Mr. Ohene said SSNIT had integrated customer service into its day-to-day operations and re-focused on regular inspection on workers to have a first hand information about their problems, among other things. He said SSNIT therefore, needed the collaboration of all stakeholders to make the new vision a reality.

Ohene Kweku Abbu-Bonsra, Area Manager, Accra West, said employers are obliged to pay workers' contributions on a regular basis and reminded them that there was penalty for non-payment.

He said it was an offence for employers to evade payment of contributions, make any false statement or representation or wilfully misrepresent or fail to disclose any material fact.

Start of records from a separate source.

-- ==== Sys2Proof/Laws/Boundary.lean ====
section
/-! SUPPORT. What an axis driver does with a boundary, in the terms of the statements: preloads, velocity, and the whole
boundary by its event (R50, R131 to R138). -/

namespace Sys2Proof.Machine

/-! ### Marks (R50) -/

@[simp] theorem Marks.mark_epoch (m : Marks) (epoch : Nat) (b : Int) : (m.mark epoch b).epoch = epoch := rfl
@[simp] theorem Marks.mark_playback (m : Marks) (epoch : Nat) (b : Int) :
    (m.mark epoch b).playback = m.playback ++ [b] := rfl
@[simp] theorem Marks.mark_axes (m : Marks) (epoch : Nat) (b : Int) (x : Axis) :
    (m.mark epoch b).axes.get x = m.axes.get x ++ [b] := by cases x <;> rfl
@[simp] theorem Marks.mark_colour (m : Marks) (epoch : Nat) (b : Int) : (m.mark epoch b).colour = m.colour ++ [b] := rfl
@[simp] theorem Marks.mark_feed (m : Marks) (epoch : Nat) (b : Int) : (m.mark epoch b).feed = m.feed ++ [b] := rfl

/-! ### Preloads (R138) -/

theorem AxisState.coilDrive_eq_preloadOf (a : AxisState) (st : AxisSettings) (c : Coil) :
    a.coilDrive st c = a.preloadOf st c := by
  unfold AxisState.coilDrive AxisState.preloadOf bridgeDuty AxisState.driven
  simp only [roundDiv_nonneg, Int.toNat_natCast]
  cases h : a.current <;> simp
  by_cases h1 : a.bridgeEnable = true <;> by_cases h2 : a.mode = .tripped <;> simp [h1, h2]

theorem AxisState.rewrite_eq_preloaded (a : AxisState) (st : AxisSettings) : a.rewrite st = a.preloaded st := by
  simp [AxisState.rewrite, AxisState.preloaded, coilDrive_eq_preloadOf]

/-! ### Velocity and position (R132, R133) -/

theorem toward_eq (aEff : Nat) (v aim : Int) : toward aEff v aim = max (v - aEff) (min (v + aEff) aim) := by
  unfold toward
  rw [clampInt_eq (by omega)]

theorem followVelocity_eq_followed (st : AxisSettings) (grant : Nat) (a : AxisState) (setpoint : Int) :
    followVelocity st.vmax (effectiveAccel st grant) setpoint a.pos16 a.v16 = followed st grant a setpoint := by
  unfold followVelocity followed
  rw [toward_eq, clampInt_eq (by omega)]

/-- A boundary's move and its new walk together are the axis carried by its velocity (R133, R136). -/
theorem AxisState.move_newWalk (a : AxisState) (v : Int) : (a.move v).newWalk = a.carried v := by
  simp [AxisState.move, AxisState.newWalk, AxisState.carried, AxisState.position,
    clampInt_eq (show (-134217728 : Int) ≤ 134217727 by decide)]

/-! ### The whole boundary (R131) -/

/-- The end of a boundary: lag, current and run flag by their rules, a new walk, and both preloads (R134 to R138). -/
theorem AxisState.finishBoundary_eq (a : AxisState) (st : AxisSettings) (row : AxisMode) (laneFades : Bool) (e : AxisEvent)
    (setpoint : Int) (grant : Nat) :
    a.finishBoundary st row laneFades e setpoint grant =
      ({ a with
        walk := { origin := a.output, target := a.pos16 / 16, walked := 0 }, lag := a.lagAfter e setpoint,
        current := (runRow row (a.v16 != 0) laneFades).map fun r => if r then grant else st.holdCurrent,
        running := (runRow row (a.v16 != 0) laneFades).getD false } : AxisState).preloaded st := by
  unfold AxisState.finishBoundary AxisState.setCurrent
  rw [AxisState.rewrite_eq_preloaded]
  rcases runRow row (a.v16 != 0) laneFades with _ | _ | _ <;> rfl

/-- An axis driver takes the front boundary: the axis after the event it has, homing begun where a SLIP request may, and
the rest of the boundary (R131, R152 to R159). -/
theorem execAxisBoundary_eq (s : State) (x : Axis) (b : Int) (rest : List Int) (h : s.marks.axes.get x = b :: rest)
    (event : AxisEvent) (he : (s.axisMoved x b).eventAt x (s.positionAt x b) = event) (homes : Bool)
    (hh : ((s.axisMoved x b).applyEvent (s.settings.axes.get x) event).slipRequestTaken (s.settings.axes.get x)
      (s.intensityAt b) = homes) :
    execAxisBoundary x s = .next
      (let a1 := (s.axisMoved x b).applyEvent (s.settings.axes.get x) event
       let a2 := if homes then a1.beginHoming else a1
       let row := if event = .countSet then .homing .set else a2.mode
       let a3 := a2.finishBoundary (s.settings.axes.get x) row (decide (s.play.pos.timing.state = .fade)) event
        (s.positionAt x b) (s.feed.grant.get x)
       let s1 := (s.withMarks { s.marks with axes := s.marks.axes.set x rest }).withAxis x a3
       let s2 := s1.tallyAxis x fun t =>
        let t1 := t.countEvent event
        if homes then { t1 with homesBegun := sat t1.homesBegun } else t1
       if homes then s2.douse else s2) := by
  subst he hh
  simp only [execAxisBoundary, h, State.axisBoundary, List.tail_cons]

end Sys2Proof.Machine
end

"Any person who without any reasonable excuse fails to comply with the law commits an offence and shall be liable on summary conviction to a fine or imprisonment not exceeding five years or both." Mr Abbu-Bonsra urged employers not to under-declare the basic monthly salaries in the payment of Social Security Contributions. They should also endeavour to pay their workers based on the minimum wage for meaningful pensions to avoid negative impact on workers' retirement benefits.

Ms Sheila Sampson, Adabraka Branch Manager, said, as at September 2004, 650 establishments were owing the branch some 19.1 billion cedis and appealed to them to pay their contributions promptly to enable SSNIT to up-date the accounts of the affected workers. She said late submission of contribution reports affected their ability to credit members' accounts, process and pay benefits on time.